Work required> Restate word for word the lines of the records below, starting at the line that contains "def execOtpRevoke (value" and ending at the line that contains "let b := if ok then b.setFld", with both of those lines included and nothing else.

Stored data:
------------------------

/-- The copy completes: the body stands in the inactive half, and its SHA-384 is right or not; on a failure FW_HANDOVER returns
VERIFY_FAIL (R391). -/
def fwuCopyDone (m : Mem) (b : Blk) : Blk × List Host.Cell :=
  if !b.flag Reg.FWU_STATUS 1 then (b, [])
  else
    let body := m.bytes (0x60000000 + b.rdN Reg.FWU_COPY_SRC) (min (b.rdN Reg.FWU_COPY_LEN) 0x400000)
    let b := crcSnoop b 6 0 0 body
    let ok := copyHash b == toBE 48 (Config.sha384 body).toNat
    let b := ((b.setFlag Reg.FWU_STATUS 1 false).setFlag Reg.FWU_STATUS 2 ok).irq Reg.FWU_INT_STATUS 0
    let b := if ok then b else (b.irq Reg.FWU_INT_STATUS 1).setFwu { b.fwu with hoStatus := some 0x60 }
    (b, cellsAt (halfBase (1 - runHalf b)) body)

/-- FWU_COPY_DONE (R391). -/
def execFwuCopyDone (s : State) : Result := inDom 1 (onMem fwuCopyDone) s

/-- The time that Lifelog records carry: TB0 in seconds, 0 while it is OFF (R410). -/
def lifeSec (b : Blk) : Nat := if b.fld (Reg.TBn_STATUS 0) 2 0 = 0 then 0 else (b.tb 0).time / secUnit

/-- An event for the Lifelog, with a code that the spec does not state: a free value (log entries 3 and 47). -/
def lifeEvent (b : Blk) (arg : Nat) : Blk :=
  { b.drawn with log := { b.log with events := b.log.events ++ [(lifeSec b, Config.freeValue b.freeCount, arg)] } }

/-- Neither CONFIRM nor RETURN within FWU_HO_TIMEOUT of SWITCH: as RETURN, with HO_TIMEOUT; the old image will reply INTERNAL and records the
event (R393). -/
def handoverTimeout (b : Blk) : Blk :=
  if !(b.flag Reg.FWU_STATUS 3 && handoverLate b) then b
  else lifeEvent ((handoverBack b 0xF0).irq Reg.FWU_INT_STATUS 2) 0

/-- HANDOVER_TIMEOUT (R393). -/
def execHandoverTimeout (s : State) : Result := inDom 1 (onBlk handoverTimeout) s

/-- The anti-rollback counter is raised to a target above it (R385). -/
def rollbackSet (v : Nat) (b : Blk) : Blk :=
  let t := min 64 (v % 128)
  if t ≤ b.otp.rollback then b else { b with otp := { b.otp with rollback := t } }.wrN Reg.FWU_ROLLBACK t

/-- ROLLBACK_SET (R385). -/
def execRollbackSet (value : Word) (s : State) : Result := inDom 1 (onBlk (rollbackSet value.toNat)) s

/-- The commit of the image in probation (R396): the boot header, the counter, and COMMIT; counted for the Lifelog. -/
def commitImage (m : Mem) (b : Blk) : Blk × List Host.Cell :=
  if !b.flag Reg.FWU_STATUS 4 then (b, [])
  else
    let s := b.fwu.running
    let b := fwuCommit (rollbackSet (slotRollback m s) b)
    (lifeTotal b 77, setPreferred m s)

/-- The probation count has reached 0: PROB_EXPIRED, and firmware commits (R395). -/
def probationExpired (m : Mem) (b : Blk) : Blk × List Host.Cell :=
  if !b.flag Reg.FWU_STATUS 4 || b.rdN Reg.FWU_PROB_REMAIN != 0 then (b, [])
  else commitImage m (b.irq Reg.FWU_INT_STATUS 5)

/-- PROBATION_EXPIRED (R395). -/
def execProbationExpired (s : State) : Result := inDom 1 (onMem probationExpired) s

/-! ### Life cycle, root keys, tokens (R384, R402 to R405) -/

/-- The fuse group of the target state is blown, every key slot is invalidated, and the warm reset with wipes follows (R366, R403);
a target above 4 acts as 4 (R453). -/
def lcCmd (v : Nat) (b : Blk) : Blk :=
  if bits v 31 16 != 0x7740 then b
  else
    let b := { b with otp := { b.otp with lifeCycle := min 4 (v % 8) }, keys := [] }
    let b := resetRaise 7 (b.setPwr { b.pwr with lcChange := true })
    { b with wiping := b.wiping.filter (fun x => x != SramArray.retained) ++ [SramArray.retained] }

/-- LC_CMD (R403). -/
def execLcCmd (value : Word) (s : State) : Result := inDom 1 (onBlk (lcCmd value.toNat)) s

/-- A root key's revoke bit is blown, unless no programmed key would be left (R384). -/
def otpRevoke (v : Nat) (b : Blk) : Blk :=
  let k := v % 4
  if bits v 31 16 != 0x7740 then b
  else if !(List.range 4).any (fun j => j != k && rootKeyGood b j) then b.irq Reg.FWU_INT_STATUS 6
  else
    let r := b.otp.revoked ||| 2 ^ k
    { b with otp := { b.otp with revoked := r } }.wrN Reg.FWU_OTP_KEYS (b.otp.rootKeys + 16 * r)

/-- OTP_REVOKE (R384). -/
def execOtpRevoke (value : Word) (s : State) : Result := inDom 1 (onBlk (otpRevoke value.toNat)) s

/-- TOKEN_CHECK (R404): the engine takes up the token. -/
def execTokenCheck (s : State) : Result := inDom 1 (onBlk (fun b => b.setFlag Reg.FWU_TOKEN_STATUS 0 true)) s

/-- Whether the token in FWU_TOKEN is good (R404). -/
def tokenGood (b : Blk) (t : List Byte) : Bool :=
  let chal := (List.range 4).flatMap (fun j => toLE 4 (b.rdN (Reg.FWU_DBG_CHALLENGEx j)))
  let digest := Config.sha384 (slice cartouche 16 8 ++ chal ++ t.take 1)
  rootKeyGood b (leAt t 1 1) && Config.sigOk (Tab.at [] b.otp.rootPub (leAt t 1 1)) digest (slice t 4 96)

/-- The token check completes; the challenge changes whether it passes or not, and a debug-unlock token opens the port (R404, R405). -/
def tokenCheckDone (b : Blk) : Blk :=
  if !b.flag Reg.FWU_TOKEN_STATUS 0 then b
  else
    let t := (List.range 25).flatMap (fun j => toLE 4 (b.rdN (Reg.FWU_TOKEN_x j)))
    let ok := tokenGood b t
    let scope := leAt t 0 1
    let b := newChallenge ((b.setFld Reg.FWU_TOKEN_STATUS 1 0 (2 * b2n ok)))
    let b := if ok then b.setFld Reg.FWU_TOKEN_STATUS 9 2 scope else b
    if ok && scope == 1 then (b.setFlag Reg.FWU_LC 8 true).irq Reg.FWU_INT_STATUS 4 else b

/-- TOKEN_CHECK_DONE (R404). -/
def execTokenCheckDone (s : State) : Result := inDom 1 (onBlk tokenCheckDone) s

/-! ### User keys (R406) -/

/-- The words of FWU_KEY_DATA as a number, word 0 least significant. -/
def keyData (b : Blk) (k : Nat) : Nat := leNat ((List.range k).flatMap (fun j => toLE 4 (b.rdN (Reg.FWU_KEY_DATAx j))))

/-- A store entry (R406): SLOT, VALID, two zeros, WRAP and its CRC. -/
def keyEntry (slot : Nat) (wrap : Option Nat) : List Byte :=
  let e := toLE 1 slot ++ toLE 1 (b2n wrap.isSome) ++ toLE 2 0 ++ toLE 24 (wrap.getD 0)
  e ++ toLE 4 (crc32 e)

/-- The entry is written to both copies of the key store. -/
def keyCells (slot : Nat) (wrap : Option Nat) : List Host.Cell :=
  cellsAt (0x60001000 + 32 * slot) (keyEntry slot wrap) ++ cellsAt (0x60002000 + 32 * slot) (keyEntry slot wrap)

/-- The key that a KEY_WRITE loads, none where it is refused. -/
def keyIncoming (b : Blk) (slot : Nat) (wrapped : Bool) : Option (BitVec 128) :=
  let lc := b.fld Reg.FWU_LC 2 0
  let k0 := Tab.at none b.keys 0
  if lc = 4 then none
  else if wrapped then k0.bind (fun k => Config.keyUnwrap (some k) 0 (BitVec.ofNat 192 (keyData b 6)))
  else if lc != 2 || (slot = 0 && k0.isNone) then some (BitVec.ofNat 128 (keyData b 4))
  else none

/-- A user key slot's content changes; its bit in FWU_KEY_STATUS follows. -/
def keyPut (b : Blk) (slot : Nat) (k : Option (BitVec 128)) : Blk :=
  let b := { b with keys := Tab.upd none b.keys slot k }
  b.setFld Reg.FWU_KEY_STATUS 7 0 (keysValid b)

/-- FWU_KEY_CMD.WRITE: the slot is loaded, its store entry returned and written by firmware; or FAIL and nothing else (R406). -/
def keyWrite (v : Nat) (_ : Mem) (b : Blk) : Blk × List Host.Cell :=
  let slot := v % 8
  match keyIncoming b slot (bit v 4) with
  | none => (b.setFlag Reg.FWU_KEY_STATUS 9 true, [])
  | some k =>
    let lc := b.fld Reg.FWU_LC 2 0
    let w := (Config.keyWrap none lc k).toNat
    let b := (keyPut b slot (some k)).setFlag Reg.FWU_KEY_STATUS 9 false
    let b := (List.range 6).foldl (fun b j => b.wrN (Reg.FWU_KEY_WRAPx j) (w / 2 ^ (32 * j))) b
    (b.setFwu { b.fwu with keyMade := Tab.upd none b.fwu.keyMade slot (some (lc, k)) }, keyCells slot (some w))

/-- KEY_WRITE (R406). -/
def execKeyWrite (value : Word) (s : State) : Result := inDom 1 (onMem (keyWrite value.toNat)) s

/-- FWU_KEY_CMD.ERASE: the slot is empty, and its store entry not valid (R406). -/
def keyErase (v : Nat) (_ : Mem) (b : Blk) : Blk × List Host.Cell :=
  ((keyPut b (v % 8) none).setFlag Reg.FWU_KEY_STATUS 9 false, keyCells (v % 8) none)

/-- KEY_ERASE (R406). -/
def execKeyErase (value : Word) (s : State) : Result := inDom 1 (onMem (keyErase value.toNat)) s

/-- The key that WRAP `w` of slot `i`'s entry unwraps to: an entry that this device made gives its key back, but in the life-cycle state
only in which it was made (R403, R406). -/
def unwrapStored (b : Blk) (i : Nat) (w : BitVec 192) : Option (BitVec 128) :=
  match Tab.at none b.fwu.keyMade i with
  | some (lc, k) =>
    if w = Config.keyWrap none lc k then (if lc = b.pwr.lifeCycle then some k else none) else Config.keyUnwrap none b.pwr.lifeCycle w
  | none => Config.keyUnwrap none b.pwr.lifeCycle w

------------------------

Response to this exercise>
def execOtpRevoke (value : Word) (s : State) : Result := inDom 1 (onBlk (otpRevoke value.toNat)) s

/-- TOKEN_CHECK (R404): the engine takes up the token. -/
def execTokenCheck (s : State) : Result := inDom 1 (onBlk (fun b => b.setFlag Reg.FWU_TOKEN_STATUS 0 true)) s

/-- Whether the token in FWU_TOKEN is good (R404). -/
def tokenGood (b : Blk) (t : List Byte) : Bool :=
  let chal := (List.range 4).flatMap (fun j => toLE 4 (b.rdN (Reg.FWU_DBG_CHALLENGEx j)))
  let digest := Config.sha384 (slice cartouche 16 8 ++ chal ++ t.take 1)
  rootKeyGood b (leAt t 1 1) && Config.sigOk (Tab.at [] b.otp.rootPub (leAt t 1 1)) digest (slice t 4 96)

/-- The token check completes; the challenge changes whether it passes or not, and a debug-unlock token opens the port (R404, R405). -/
def tokenCheckDone (b : Blk) : Blk :=
  if !b.flag Reg.FWU_TOKEN_STATUS 0 then b
  else
    let t := (List.range 25).flatMap (fun j => toLE 4 (b.rdN (Reg.FWU_TOKEN_x j)))
    let ok := tokenGood b t
    let scope := leAt t 0 1
    let b := newChallenge ((b.setFld Reg.FWU_TOKEN_STATUS 1 0 (2 * b2n ok)))
    let b := if ok then b.setFld Reg.FWU_TOKEN_STATUS 9 2 scope else b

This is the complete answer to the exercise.